Realistic Data Properties
Firing Probability Distributions
Real neural network features follow power-law distributions where few features fire frequently and most fire rarely. Use zipfian_firing_probabilities:
from sae_lens.synthetic import zipfian_firing_probabilities
# Power-law distribution: some features common, most rare
firing_probs = zipfian_firing_probabilities(
num_features=16,
exponent=1.0,
max_prob=0.5,
min_prob=0.01,
)
Other options: - linear_firing_probabilities: Linearly decreasing from max to min - random_firing_probabilities: Uniform random within bounds
Feature Correlations
Features in real networks often co-occur or anti-occur. Add correlations with generate_random_correlation_matrix:
from sae_lens.synthetic import generate_random_correlation_matrix
correlation_matrix = generate_random_correlation_matrix(
num_features=16,
uncorrelated_ratio=0.3, # 30% of pairs have no correlation
positive_ratio=0.7, # 70% of correlations are positive
min_correlation_strength=0.3,
max_correlation_strength=0.8,
)
activation_gen = ActivationGenerator(
num_features=16,
firing_probabilities=firing_probs,
correlation_matrix=correlation_matrix,
)
Hierarchical Features
Model parent-child feature relationships where children can only fire when parents are active. Use HierarchyNode:
from sae_lens.synthetic import HierarchyNode, hierarchy_modifier
# Feature 0 is parent of features 1 and 2
# Feature 1 is parent of feature 3
hierarchy = HierarchyNode.from_dict({
0: {
1: {3: {}},
2: {},
}
})
modifier = hierarchy_modifier(hierarchy)
activation_gen = ActivationGenerator(
num_features=4,
firing_probabilities=torch.ones(4) * 0.5,
modify_activations=modifier,
)
With hierarchies, you may observe feature absorption: when a child always fires with its parent, the SAE learns to encode both in a single latent.
Advanced Topics
Superposition
Create superposition by having more features than hidden dimensions:
# 32 features in 16-dimensional space = 2x superposition
feature_dict = FeatureDictionary(num_features=32, hidden_dim=16)

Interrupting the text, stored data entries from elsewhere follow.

theorem State.fetch_moves {w : Nat} {s u : State} (hw : Within 36527643053884 w) (h : Moves w s u) (c : Nat) (q : Nat) :
    Moves w s (State.fetch u c q) := by
  unfold State.fetch
  repeat'
    first
    | with_reducible assumption
    | with_reducible refine State.startTeardown_moves (Within.trans (by decide : Within 36527643053884 36527643053884) hw) ?_ _ _ _
    | with_reducible refine State.contain_moves (Within.trans (by decide : Within 35184372088844 36527643053884) hw) ?_ _ _
    | with_reducible refine State.modCtx_moves (Within.trans (by decide : Within 32 36527643053884) hw) ?_ _ _
    | with_reducible refine State.setF_moves (Within.trans (by decide : Within 4 36527643053884) hw) ?_ _ _ _
    | with_reducible refine Moves.ite ?_ ?_
    | split
    | extract_lets
    | with_reducible refine Moves.getD (Moves.optFindSome (fun _ => ?_)) ?_
    | with_reducible refine Moves.optMap (fun _ => ?_)
    | with_reducible refine Moves.optSndMapSnd ?_
    | with_reducible refine Moves.optSndMap (fun _ => ?_)
    | with_reducible refine Moves.optBind ?_ (fun _ _ => ?_)
    | with_reducible refine Moves.optOf (fun _ => ?_)
    | (with_reducible refine Moves.foldl ?_ (fun _ _ _ => ?_))
    | (with_reducible refine Moves.foldlFst ?_ (fun _ _ _ => ?_))
    | (with_reducible refine Moves.foldr ?_ (fun _ _ _ => ?_))
    | with_reducible refine Moves.optIte ?_ ?_
    | with_reducible refine Moves.foldlOpt ?_ (fun _ _ _ => ?_)
    | with_reducible refine Moves.optSome ?_
    | with_reducible exact Moves.optNone
    | with_reducible refine Moves.some (by assumption) ?_
    | with_reducible refine Moves.fst (by assumption) ?_
    | with_reducible refine Moves.snd (by assumption) ?_
    | dsimp +zetaDelta only

theorem State.popHead_moves {w : Nat} {s u : State} (hw : Within 36527643053884 w) (h : Moves w s u) (c : Nat) (q : Nat) :
    Moves w s (State.popHead u c q) := by
  unfold State.popHead
  repeat'
    first
    | with_reducible assumption
    | with_reducible refine State.fetch_moves (Within.trans (by decide : Within 36527643053884 36527643053884) hw) ?_ _ _
    | with_reducible refine State.modCtx_moves (Within.trans (by decide : Within 32 36527643053884) hw) ?_ _ _
    | with_reducible refine Moves.ite ?_ ?_
    | split
    | extract_lets
    | with_reducible refine Moves.getD (Moves.optFindSome (fun _ => ?_)) ?_
    | with_reducible refine Moves.optMap (fun _ => ?_)
    | with_reducible refine Moves.optSndMapSnd ?_
    | with_reducible refine Moves.optSndMap (fun _ => ?_)
    | with_reducible refine Moves.optBind ?_ (fun _ _ => ?_)
    | with_reducible refine Moves.optOf (fun _ => ?_)
    | (with_reducible refine Moves.foldl ?_ (fun _ _ _ => ?_))
    | (with_reducible refine Moves.foldlFst ?_ (fun _ _ _ => ?_))
    | (with_reducible refine Moves.foldr ?_ (fun _ _ _ => ?_))
    | with_reducible refine Moves.optIte ?_ ?_
    | with_reducible refine Moves.foldlOpt ?_ (fun _ _ _ => ?_)
    | with_reducible refine Moves.optSome ?_
    | with_reducible exact Moves.optNone
    | with_reducible refine Moves.some (by assumption) ?_
    | with_reducible refine Moves.fst (by assumption) ?_
    | with_reducible refine Moves.snd (by assumption) ?_
    | dsimp +zetaDelta only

With superposition, features must share directions, making recovery harder. The orthogonal_initializer() can only make features approximately orthogonal when num_features > hidden_dim.
Custom Activation Modifiers
Create custom modifiers to implement arbitrary activation transformations. A modifier is a function (activations: torch.Tensor) -> torch.Tensor:
from sae_lens.synthetic import ActivationsModifier
def my_modifier(activations: torch.Tensor) -> torch.Tensor:
# Example: zero out feature 0 when feature 1 is active
result = activations.clone()
mask = activations[:, 1] > 0
result[mask, 0] = 0
return result
activation_gen = ActivationGenerator(
num_features=16,
firing_probabilities=firing_probs,
modify_activations=my_modifier,
)
Pass a list of modifiers to apply them in sequence.